Subject: S7-04-23: Webform Comments from Egon Bush
From: Egon Bush
Affiliation:

Oct. 22, 2023

Dear Securities and Exchange Commission,

I am writing to express my concerns regarding the proposed rule on
"Safeguarding Advisory Client Assets." While I appreciate
the Securities and Exchange Commission's efforts to enhance
investor protections and address gaps in the custody rule, I am
apprehensive about the potential negative impact on the development
and adoption of open finance platforms, particularly in the realm of
digital assets or cryptocurrencies.

Digital assets, such as cryptocurrencies, are built on blockchain
technology and have the potential to transform the financial landscape
by providing secure, efficient, and decentralized means of conducting
transactions. However, these assets operate in a regulatory
environment that is still evolving, and the proposed rules may
unintentionally hinder their growth and limit the benefits of
decentralized financial systems.

One of my concerns lies in the scope of the proposed rule. While it is
important to safeguard client assets, the definition of assets within
the rule should be carefully evaluated to ensure it does not impede
the development of innovative financial products. Open finance
platforms often rely on unique digital assets that may not fit the
traditional definition of securities or traditional financial
instruments. Restrictive regulatory requirements could stifle the
ability of such platforms to flourish and bring about meaningful
changes to the financial industry.

Furthermore, the rule's consideration of digital assets, like
cryptocurrencies, must not overlook their unique characteristics and
the challenges they present in terms of custody.

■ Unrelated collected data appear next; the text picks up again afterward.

/-- The type decode (R151, R78, R162) for every admissible parameter set: each enabled type code selects its own arm, a code
whose build option is off and every other byte select UNKNOWN_TYPE. -/
def Obligations.TypeByteSelectsItsArm : Prop :=
  ∀ p : Params, p.Valid →
    decodeKind p p.typeRc = .rcFixed ∧
    decodeKind p p.typeSubset = (if p.v3 then .rcSubset else .unknownType) ∧
    decodeKind p p.typeMspReq = (if p.telem then .mspReq else .unknownType) ∧
    decodeKind p p.typeMspWrite = (if p.telem then .mspWrite else .unknownType) ∧
    decodeKind p p.typePing = (if p.telem then .devicePing else .unknownType) ∧
    decodeKind p p.typeDisplayport = (if p.telem then .displayport else .unknownType) ∧
    decodeKind p p.typeLinkStats = .linkStats ∧
    decodeKind p p.typeLinkStatsRx = (if p.v3 then .linkStatsRx else .unknownType) ∧
    decodeKind p p.typeLinkStatsTx = (if p.v3 then .linkStatsTx else .unknownType) ∧
    decodeKind p p.typeCommand = (if p.v3 then .command else .unknownType) ∧
    ∀ t, t ∉ p.typeCodes → decodeKind p t = .unknownType

/-- The frame address is looked at only for the RC-channel types and link-statistics-TX (30_encoding.md R79): for every other
type another byte at index 0 changes no output, no latch and no snapshot. -/
def Obligations.AddressCheckedForThreeTypesOnly : Prop :=
  ∀ (i : Instr) (s t u : State) (P : PayloadLen) (r : Bool) (c v : Byte),
    i = .mspReq P ∨ i = .mspWrite P ∨ i = .devicePing P ∨ i = .displayport P ∨ i = .linkStats P r ∨
      i = .linkStatsRx P ∨ i = .command P ∨ i = .unknownType c →
    exec i s = .next t → exec i { s with fb := s.fb.write 0 v } = .next u →
    u.out = t.out ∧ u.ready = t.ready ∧ u.snap = t.snap

/-! ## The unpacker -/

/-- POLL with nothing waiting (43_channel_unpacker.md R180, R181): PENDING, and nothing else changes. -/
def Obligations.PollPending : Prop :=
  ∀ s : State, s.ready = false →
    exec .poll s = .next { s with out := { s.out with pollDone := true, pollStatus := .pending } }

/-- POLL of a fixed-format snapshot (R183, R80): COMPLETE, the latch cleared, and bit j of every channel i is payload bit
11·i + j, bit (k mod 8) of snapshot byte 3 + (k div 8); the length byte is not consulted. Nothing else changes. -/
def Obligations.PollDecodesFixedFormat : Prop :=
  ∀ s : State, s.ready = true → s.snap.read 2 = s.params.typeRc →
    ∃ v : Vector ChVal 16,
      (∀ i (_ : i < 16) j, j < 11 →
        v[i].getLsbD j = (s.snap.read (3 + (11 * i + j) / 8)).getLsbD ((11 * i + j) % 8)) ∧
      exec .poll s = .next { s with
        ready := false, ch := v, out := { s.out with pollDone := true, pollStatus := .complete } }

/-- POLL of a subset-format snapshot (R184 to R187, R81): the start channel is the low five bits of the first payload byte,
the count is truncating and 0 without payload; channel `start + n` takes field n, whose bit j is payload bit 5 + 11·n + j;
every other channel keeps its value and nothing is written past channel 15. Nothing else changes. -/
def Obligations.PollDecodesSubsetFormat : Prop :=
  ∀ (s : State) (P start count : Nat), s.ready = true → s.params.v3 = true → s.params.typeRc ≠ s.params.typeSubset →
    s.snap.read 2 = s.params.typeSubset →
    P = (s.snap.read 1).toNat - 2 → start = (s.snap.read 3).toNat % 32 →
    count = (if P = 0 then 0 else (8 * P - 5) / 11) →
    ∃ v : Vector ChVal 16,
      (∀ n, n < count → ∀ h : start + n < 16, ∀ j, j < 11 →
        (v[start + n]'h).getLsbD j =
          (s.snap.read (3 + (5 + 11 * n + j) / 8)).getLsbD ((5 + 11 * n + j) % 8)) ∧
      (∀ i (h : i < 16), i < start ∨ start + count ≤ i → v[i] = s.ch[i]) ∧
      exec .poll s = .next { s with
        ready := false, ch := v, out := { s.out with pollDone := true, pollStatus := .complete } }

/-- POLL of a snapshot of neither RC-channel type (R180's last arm, which no run reaches): COMPLETE, the latch cleared, no
channel written, and nothing else changed. -/
def Obligations.PollOtherTypeWritesNoChannel : Prop :=
  ∀ s : State, s.ready = true → s.snap.read 2 ≠ s.params.typeRc →
    s.params.v3 = false ∨ s.snap.read 2 ≠ s.params.typeSubset →
    exec .poll s = .next { s with
      ready := false, out := { s.out with pollDone := true, pollStatus := .complete } }

/-- The rolling accumulator of R184 "is equal, value for value, to the closed form" of R81, for every buffer content. -/
def Obligations.RollingAccumulatorEqualsClosedForm : Prop :=
  ∀ (m : Memory) (ch : Vector ChVal 16), subsetDecodeRolling m ch = subsetDecode m ch

/-- Packing sixteen channel values into the 22-byte payload and polling gives the values back exactly (R75, R80, R183). -/
def Obligations.FixedFormatRoundTrip : Prop :=
  ∀ (s : State) (v : Vector ChVal 16), s.ready = true → s.snap.read 2 = s.params.typeRc →
    (∀ j, j < 22 → (packFixed v)[j]? = some (s.snap.read (3 + j))) →
    exec .poll s = .next { s with
      ready := false, ch := v, out := { s.out with pollDone := true, pollStatus := .complete } }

The proposed rule
must strike a delicate balance between protecting client assets and
accommodating the decentralized nature of digital assets. By
establishing fair rules that allow decentralized applications offering
financial services to develop without compromising their neutral and
self-governing properties, we can foster innovation while maintaining
investor trust and protection.

In addition, the paperwork reduction analysis should also factor in
the potential impact on innovation and competition. The requirements
imposed by the proposed rule may pose significant compliance costs for
qualified custodians and inhibit the growth of smaller entities that
play a vital role in driving innovation. It is crucial to consider
whether these compliance costs outweigh the benefits and whether
alternative approaches could achieve the same objectives with reduced
burdens.

To ensure an optimal regulatory framework for digital assets, it is
essential to engage with industry experts, developers, and other
stakeholders who can provide valuable insights on the unique
challenges and opportunities associated with these emerging
technologies. By seeking their input and considering alternative
viewpoints, the Securities and Exchange Commission can be better
equipped to strike the right balance and create regulations that
encourage innovation while safeguarding investor interests.

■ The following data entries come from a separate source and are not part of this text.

-- ==== Sys2Proof/Tests/Slice0.lean ====
section
/-! SUPPORT. The model's own tests: ill-formed terms refused, words written out from 30_encoding.md, one step per operation
against the vectors of 95_test_vectors.md, and a witness for the hypotheses of every statement that has some. -/

namespace Sys2Proof.Tests

-- One theorem at a time: a thread for each kernel evaluation would exhaust the checker's memory limit.
set_option Elab.async false

open Sys2Proof Sys2Proof.Machine

/-! ## Helpers -/

/-- The buffer holding `bytes` from index 0 on. -/
def bufferOf (bytes : List Byte) : Memory :=
  bytes.zipIdx.foldl (fun m c => m.write (BitVec.ofNat 6 c.2) c.1) []

/-- REF after reset with `bytes` received, the cursor after them. -/
def received (bytes : List Byte) : State :=
  { State.reset with fb := bufferOf bytes, pos := BitVec.ofNat 6 bytes.length }

/-- REF after reset with `bytes` standing in the snapshot, `ready` set. -/
def waiting (bytes : List Byte) : State :=
  { State.reset with snap := bufferOf bytes, ready := true }

/-- The inputs of a byte `b` at time `ts`, with REF's RSSI source (R9). -/
def byteAt (b : Byte) (ts : Stamp) : Inputs :=
  { Inputs.zero with byteValid := true, byteIn := b, tsIn := ts, cfgRssiSrcCrsf := true }

/-- The inputs of a poll. -/
def pollIn : Inputs := { Inputs.zero with poll := true }

/-- The inputs of a reset. -/
def resetIn : Inputs := { Inputs.zero with rst := true, cfgChDefault := 992 }

/-- `s` with `x` driven in the coming step. -/
def drive (s : State) (x : Inputs) : State := { s with inputs := [x] }

/-- The operation or step `o` answers a next state with `q`. -/
def answers (o : Host.Outcome State Fault Refusal) (q : State → Bool) : Bool :=
  match o with
  | .next t => q t
  | .fault _ => false
  | .refused _ => false

theorem answers_iff (o : Host.Outcome State Fault Refusal) (q : State → Bool) :
    answers o q = true ↔ ∃ t, o = .next t ∧ q t = true := by
  cases o <;> simp [answers]

/-- The state in which the last byte of `frame` is presented, the others received. -/
def beforeLast (frame : List Byte) : State :=
  drive (received frame.dropLast) (byteAt (frame.getLastD 0) 10)

/-- REF without version 3. -/
def withoutV3 (s : State) : State := { s with params := { s.params with v3 := false } }

/-- REF without telemetry. -/
def withoutTelem (s : State) : State := { s with params := { s.params with telem := false } }

/-! ## Frames of 95_test_vectors.md -/

def vB1 : List Byte := [0xC8, 0x02, 0x16, 0xD3]
def vB7 : List Byte := [0xC8, 0x02, 0x16, 0x00]
def vS4 : List Byte := [0xC8, 0x06, 0x17, 0x84, 0x0C, 0xD0, 0x07, 0xB4]
def vMspReq : List Byte := [0xC8, 0x06, 0x7A, 0xC8, 0xEA, 0x30, 0x01, 0x44]
def vMspWrite : List Byte := [0xC8, 0x05, 0x7C, 0xC8, 0xEA, 0x30, 0x25]
def vPing : List Byte := [0x00, 0x04, 0x28, 0x00, 0xEA, 0x54]
def vDisplay : List Byte := [0xC8, 0x05, 0x7D, 0xC8, 0xEA, 0x01, 0x43]
def vLink : List Byte := [0xC8, 0x0C, 0x14, 0x28, 0x00, 0x64, 0x0A, 0x00, 0x02, 0x01, 0x1E, 0x64, 0x08, 0xE0]
def vLinkShort : List Byte := [0xC8, 0x0B, 0x14, 0x28, 0x00, 0x64, 0x0A, 0x00, 0x02, 0x01, 0x1E, 0x64, 0x47]
def vLinkRx : List Byte := [0xEA, 0x07, 0x1C, 0x01, 0x02, 0x03, 0x04, 0x05, 0x36]
def vLinkTx : List Byte := [0xC8, 0x08, 0x1D, 0x01, 0x02, 0x03, 0x04, 0x05, 0x06, 0x62]
def vLinkTxEA : List Byte := [0xEA, 0x08, 0x1D, 0x01, 0x02, 0x03, 0x04, 0x05, 0x06, 0x62]
def vCommand : List Byte := [0xC8, 0x07, 0x32, 0xC8, 0xEA, 0x10, 0x01, 0xBA, 0x05]
def vCommandCrc : List Byte := [0xC8, 0x07, 0x32, 0xC8, 0xEA, 0x10, 0x01, 0x00, 0x4A]
def vCommandAddr : List Byte := [0xC8, 0x07, 0x32, 0xEC, 0xEA, 0x10, 0x01, 0x34, 0xF6]
def vUnknown : List Byte := [0xC8, 0x03, 0x99, 0x01, 0x9D]
def vD2 : List Byte :=
  [0xC8, 0x18, 0x16, 0x00, 0x08, 0x80, 0x00, 0x06, 0x40, 0x80, 0x02, 0x18, 0xE0] ++
  [0x00, 0x08, 0x48, 0x80, 0x02, 0x16, 0xC0, 0x80, 0x06, 0x38, 0xE0, 0x01, 0x20]

/-! ## Ill-formed terms -/

theorem test_wellFormed_v3_types :
    (Instr.rcSubset 4).wellFormed { Params.ref with v3 := false } = false ∧
    (Instr.linkStatsRx 5).wellFormed { Params.ref with v3 := false } = false ∧
    (Instr.linkStatsTx 6).wellFormed { Params.ref with v3 := false } = false ∧
    (Instr.command 5).wellFormed { Params.ref with v3 := false } = false := by decide

theorem test_wellFormed_telem_types :
    (Instr.mspReq 4).wellFormed { Params.ref with telem := false } = false ∧
    (Instr.mspWrite 3).wellFormed { Params.ref with telem := false } = false ∧
    (Instr.devicePing 2).wellFormed { Params.ref with telem := false } = false ∧
    (Instr.displayport 3).wellFormed { Params.ref with telem := false } = false := by decide

theorem test_wellFormed_unknown_type :
    (Instr.unknownType 0x16).wellFormed Params.ref = false ∧ (Instr.unknownType 0x99).wellFormed Params.ref = true := by
  decide

theorem test_wellFormed_all_of_ref :
    (Instr.command 0).wellFormed Params.ref = true ∧ (Instr.displayport 60).wellFormed Params.ref = true := by decide

theorem test_params_duplicate_code : ¬ Params.Valid { Params.ref with typePing := 0x16 } := by decide

theorem test_params_same_polynomial : ¬ Params.Valid { Params.ref with polyCmd := 0xD5 } := by decide

theorem test_params_ref : Params.ref.Valid := by decide

theorem test_buffer_form :
    (bufferOf vD2).wf = true ∧ Memory.wf [(3, 0x01), (2, 0x01)] = false ∧ Memory.wf [(2, 0x00)] = false ∧
    Memory.wf [(64, 0x01)] = false := by decide +kernel

/-! ## Words written out from the encodings (R77, R78, R151) -/

theorem test_decode_reset :
    decodeTableWord 8 0b00000100 = some (.reset 0) ∧
    decodePorts ⟨true, true, 0x11, 5, true, 1, 2, true, 992⟩ = [.readCh 1, .fbRead 2, .reset 992] := by decide

theorem test_decode_byteIn :
    decodeTableWord 8 0b00000010 = some (.byteIn 0 0 false) ∧
    decodePorts ⟨false, true, 0x11, 5, false, 1, 2, true, 992⟩ = [.readCh 1, .fbRead 2, .byteIn 0x11 5 true] := by decide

In conclusion, the proposed rules pertaining to the safeguarding of
advisory client assets should take into account the potential negative
impact on the development and adoption of open finance platforms,
particularly those involving decentralized financial systems and
digital assets. Regulatory clarity and fair rules are vital to ensure
a thriving and innovative financial ecosystem. I encourage the
Securities and Exchange Commission to carefully consider these
concerns and engage in open dialogue with industry stakeholders to
create a regulatory framework that fosters growth and protects
investors.

Thank you for considering my perspective on this important matter.